A Tale of Two Sheds
Graduating Project: Nicholas Stathopoulos
Supervisor: Anna Johnson
Winner Leon van Schaik Medal
In Search of a Suburban Domain is a hypothesis on an evolving social crisis in Melbourne’s middle and outer suburbs.
Melbourne’s suburbs continue to be labelled as a place of ‘soulless beings’, a product of spatial polarization that is recasting the landscape of our city. This major project aims at removing this label by bringing the event to the suburbs and providing families and individuals with an architecture that is symbolic, active and representational of a new beginning.
The project is set in 2031 and the current urban growth boundary has been revised and placed within a 30km radius of the city in order to restrict development and absorb a forecasted population increase of 49000 people beyond South Morang. In doing so, we have been forced to re-think unconventional sites for living and increase density to support and seed public activity that is currently minimal, scattered and ad hoc within the middle and outer suburban rings.

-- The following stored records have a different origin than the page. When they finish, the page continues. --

/-- The session for which FORMAT runs stays OPEN through what leaves FORMAT in hand (R155). -/
theorem ClientEffect.formatOpen {kind : CommandKind} (effect : ClientEffect s kind t)
    (format : ∀ p, s.work.formatPort = some p → (s.session p).isOpen = true) :
    ∀ p, t.work.formatPort = some p → (t.session p).isOpen = true := by
  have light_none {w : Work} (light : w.light = true) : w.formatPort = none := by
    cases w with
    | idle | request | teardown | reclaimGrant => rfl
    | place | marking | tailErase | tailRetire | mount | format => cases light
  intro p formats
  rcases effect.storeKept.work with same | ⟨-, light⟩
  · rw [same] at formats
    have notLight : s.work.light ≠ true := fun light => by rw [light_none light] at formats; cases formats
    have opened := format p formats
    cases effect with
    | nothing | supplied | framed | fetched => exact opened
    | selected q => unfold State.select; split <;> exact opened
    | submitted q input part => unfold State.submitFrame; split <;> exact opened
    | portReset q input part => unfold State.portResetFrame; split <;> exact opened
    | advanced first => rw [(advanceClock_lapsed first p).isOpen]; exact opened
    | granted inHand | tornDown _ inHand => exact absurd (by rw [inHand]; rfl) notLight
    | answered _ _ _ _ _ inHand | opened _ _ _ inHand | closed _ _ inHand | claimed _ _ _ inHand | renewed _ _ _ inHand
    | released _ _ _ inHand | watched _ _ _ inHand | unwatched _ _ _ inHand | noticeTaken _ _ inHand | groupBegun _ _ inHand
    | memberPut _ _ _ inHand | groupCleared _ _ _ inHand | compacted _ _ _ inHand =>
      exact absurd (by rw [inHand]; rfl) notLight
  · rw [light_none light] at formats; cases formats

theorem releaseAll_isOpen (p q : Port) : ((s.releaseAll p).session q).isOpen = (s.session q).isOpen :=
  (releaseAll_lapsed (x := s.session) (fun _ => .same) p q).isOpen

/-- The end of FORMAT for an OPEN session (R159). -/
theorem formatComplete_tableSound {f : FormatWork} (opened : (s.session f.port).isOpen = true) (sound : s.tableSound) :
    (s.formatComplete f).tableSound := by
  have released : (s.formatStore.releaseAll f.port).tableSound := releaseAll_tableSound (s := s.formatStore) f.port sound
  refine setSession_open_tableSound (s := s.formatStore.releaseAll f.port) (p := f.port)
    (x := { (s.formatStore.releaseAll f.port).session f.port with
      rights := defaultRights.get f.port, watch := [], notices := [], groupOpen := false, members := [] }) ?_ rfl released
  exact (releaseAll_isOpen f.port f.port).trans opened

theorem TableSound.closed {session : Port → Session} (closed : ∀ p, session p = Session.closed) : TableSound [] session where
  waiters := .nil
  entries := fun _ h => (by cases h)
  markers := fun p mark h => by rw [closed] at h; cases h
  tidy := fun p _ => closed p

/-- The session that the request served FORMATs for is OPEN. -/
theorem serves_open {f : FormatWork} (serves : s.serves (.format f))
    (format : ∀ p, s.work.formatPort = some p → (s.session p).isOpen = true) : (s.session f.port).isOpen = true :=
  (serves.2 f.port rfl).elim (format f.port) id

theorem ClientStep.leasesSound {kind : CommandKind} (step : ClientStep kind s t) (sound : s.leasesSound) : t.leasesSound := by
  have table := sound.table
  have format := (leasesSound_iff.mp sound).2.2
  suffices kept : t.tableSound ∧ ∀ p, t.work.formatPort = some p → (t.session p).isOpen = true from
    leasesSound_iff.mpr ⟨kept.1.1, kept.1.2, kept.2⟩
  cases step with
  | kept same serves =>
    refine ⟨tableSound_of_eq same.leases same.sessions table, fun p formats => ?_⟩
    rw [State.session, same.sessions]
    exact (serves.2 p formats).elim (format p) id
  | answered p tag st body owner idle leases clock sessions =>
    refine ⟨⟨leases ▸ table.1, leases ▸ table.2.sessions (fun q => (sessions q).parked)
      (fun q opened => (sessions q).isOpen.trans opened) fun q => (sessions q).tidy (table.2.tidy q)⟩, fun p formats => ?_⟩
    rw [idle] at formats; cases formats
  | formatted f u same serves done =>
    have stands : u.session f.port = s.session f.port := by rw [State.session, State.session, same.sessions]
    rw [done]
    refine ⟨formatComplete_tableSound (stands ▸ serves_open serves format) (tableSound_of_eq same.leases same.sessions table),
      fun p formats => ?_⟩
    cases formats
  | reset _ work leases clock sessions =>
    refine ⟨⟨leases ▸ .nil, leases ▸ TableSound.closed sessions⟩, fun p formats => ?_⟩
    rw [work] at formats; cases formats

theorem ClientEffect.leasesSound {kind : CommandKind} (effect : ClientEffect s kind t) (sound : s.leasesSound) : t.leasesSound := by
  have table := effect.tableSound sound.table
  exact leasesSound_iff.mpr ⟨table.1, table.2, effect.formatOpen (leasesSound_iff.mp sound).2.2⟩

/-! ### The claim budget -/

/-- The leases that a port holds in a table. -/
def heldBy (p : Port) (leases : List Lease) : Nat := (leases.filter fun e => decide (e.holder = p)).length

/-- The notices of lapses in a session. -/
def Session.lapses (x : Session) : Nat := (x.notices.filter fun n => n.lapsed).length

theorem claimCount_eq (p : Port) :
    s.claimCount p = heldBy p s.leases + (s.session p).parked.toList.length + (s.session p).lapses := by
  have one : (s.portParked p).toList.length = (s.session p).parked.toList.length := by
    unfold State.portParked
    cases (s.session p).parked <;> rfl
  rw [State.claimCount, one]
  rfl

theorem heldBy_cons (p : Port) (e : Lease) (l : List Lease) :
    heldBy p (e :: l) = (if e.holder = p then 1 else 0) + heldBy p l := by
  unfold heldBy
  by_cases holds : e.holder = p
  · simp [holds]; omega
  · simp [holds]

theorem heldBy_perm {l l' : List Lease} (perm : l.Perm l') (p : Port) : heldBy p l = heldBy p l' :=
  (perm.filter _).length_eq

theorem lapses_postNotice_le (k : Key) (f : Notice → Notice) : ∀ l : List Notice,
    ((postNotice k f l).filter fun n => n.lapsed).length ≤ (l.filter fun n => n.lapsed).length + 1
  | [] => (List.length_filter_le _ _)
  | n :: l => by
    unfold postNotice
    split
    · rw [lapsedCount_cons, lapsedCount_cons]
      have := Bool.toNat_le (f n).lapsed
      omega
    · rw [lapsedCount_cons, lapsedCount_cons]
      have := lapses_postNotice_le k f l
      omega

/-- A change posted is no lapse (R96). -/
theorem lapses_takeChanged (k : Key) (v : SeqNo) : (x.takeChanged k v).lapses = x.lapses := by
  have posted : ∀ l : List Notice,
      ((postNotice k (Notice.markChanged v) l).filter fun n => n.lapsed).length = (l.filter fun n => n.lapsed).length := by
    intro l
    induction l with
    | nil => rfl
    | cons n l ih =>
      unfold postNotice
      split
      · rw [lapsedCount_cons, lapsedCount_cons]; rfl
      · rw [lapsedCount_cons, lapsedCount_cons, ih]
  unfold Session.takeChanged
  split
  · exact posted x.notices
  · rfl

theorem lapses_dropWatch (k : Key) : (x.dropWatch k).lapses = x.lapses := by
  have cleared : ∀ l : List Notice, ((clearChanged k l).filter fun n => n.lapsed).length = (l.filter fun n => n.lapsed).length := by
    intro l
    induction l with
    | nil => rfl
    | cons n l ih =>
      unfold clearChanged
      split
      · split
        · rw [lapsedCount_cons, lapsedCount_cons]
        · next flag => rw [lapsedCount_cons, Bool.eq_false_iff.mpr flag]; simp
      · rw [lapsedCount_cons, lapsedCount_cons, ih]
  unfold Session.dropWatch
  split
  · exact cleared x.notices
  · rfl

theorem Session.Posted.lapses_eq (posts : x.Posted y) : y.lapses = x.lapses := by
  induction posts with
  | same => rfl
  | changed k v before ih => rw [lapses_takeChanged]; exact ih
  | cleared before ih => exact ih

/-- A lease that ends frees one place of its holder, and the port it passes to gains none: its parked claim ends (R74, R79). -/
theorem claimCount_endLease (entry : s.leaseOf k = some e) (sound : s.tableSound) (q : Port) :
    (s.endLease k).claimCount q + (if e.holder = q then 1 else 0) = s.claimCount q := by
  obtain ⟨order, table⟩ := sound
  obtain ⟨listed, keyed⟩ := find_mem Lease.key entry
  have before : heldBy q s.leases = _ := (heldBy_perm (find_perm order entry) q).trans (heldBy_cons ..)
  cases waiting : e.waiters with
  | nil =>
    rw [endLease_removes entry waiting, claimCount_eq, claimCount_eq, before]
    show heldBy q (removeKeyed Lease.key k s.leases) + (s.session q).parked.toList.length + (s.session q).lapses + _ = _
    omega
  | cons w rest =>
    have waits := (table.entries e listed).2 w (by rw [waiting]; exact List.mem_cons_self)
    have after : heldBy q (insertKeyed Lease.key (e.passTo w rest (s.periodUsed w.period) s.leaseClock) s.leases) =
        (if w.port = q then 1 else 0) + heldBy q (removeKeyed Lease.key k s.leases) := by
      rw [← keyed]
      exact (heldBy_perm (insertKeyed_perm order) q).trans (heldBy_cons ..)
    rw [endLease_passes entry waiting, claimCount_eq, claimCount_eq, before]
    show heldBy q (insertKeyed Lease.key (e.passTo w rest (s.periodUsed w.period) s.leaseClock) s.leases) +
      ((s.sessions.set w.port _).get q).parked.toList.length + ((s.sessions.set w.port _).get q).lapses + _ = _
    rw [after, get_set]
    by_cases same : q = w.port
    · subst same
      rw [if_pos rfl, if_pos rfl, waits.2]
      show _ + 0 + (s.session w.port).lapses + _ = _
      simp only [Option.toList_some, List.length_singleton]
      omega
    · rw [if_neg (Ne.symm same), if_neg same]
      show _ + (s.session q).parked.toList.length + (s.session q).lapses + _ = _
      omega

In order to successfully form public domain, a new infrastructural system has been put in place that merges both housing, rail and public space to invert our inhabitation trends, unify the suburbia and eliminate the continuing trends of division and displacement. The proposal is intended to act as a catalyst that injects itself into an existing town centre and amplifies public activity through large scale entertainment and sports, as a way to intensify, bring together and restart the suburbs. This architecture takes form of a stadium that amplifies and celebrates an existing sporting culture, and becomes fractured, inverted and manipulated to establish new relationships with its context.
The intent of this major project is to rethink infrastructure, scale and suburbs to facilitate a public space that allows the suburban dweller to experience essential social and physical interaction and be exposed to an active lifestyle that can create a sense of self-worth and belonging in a collective society.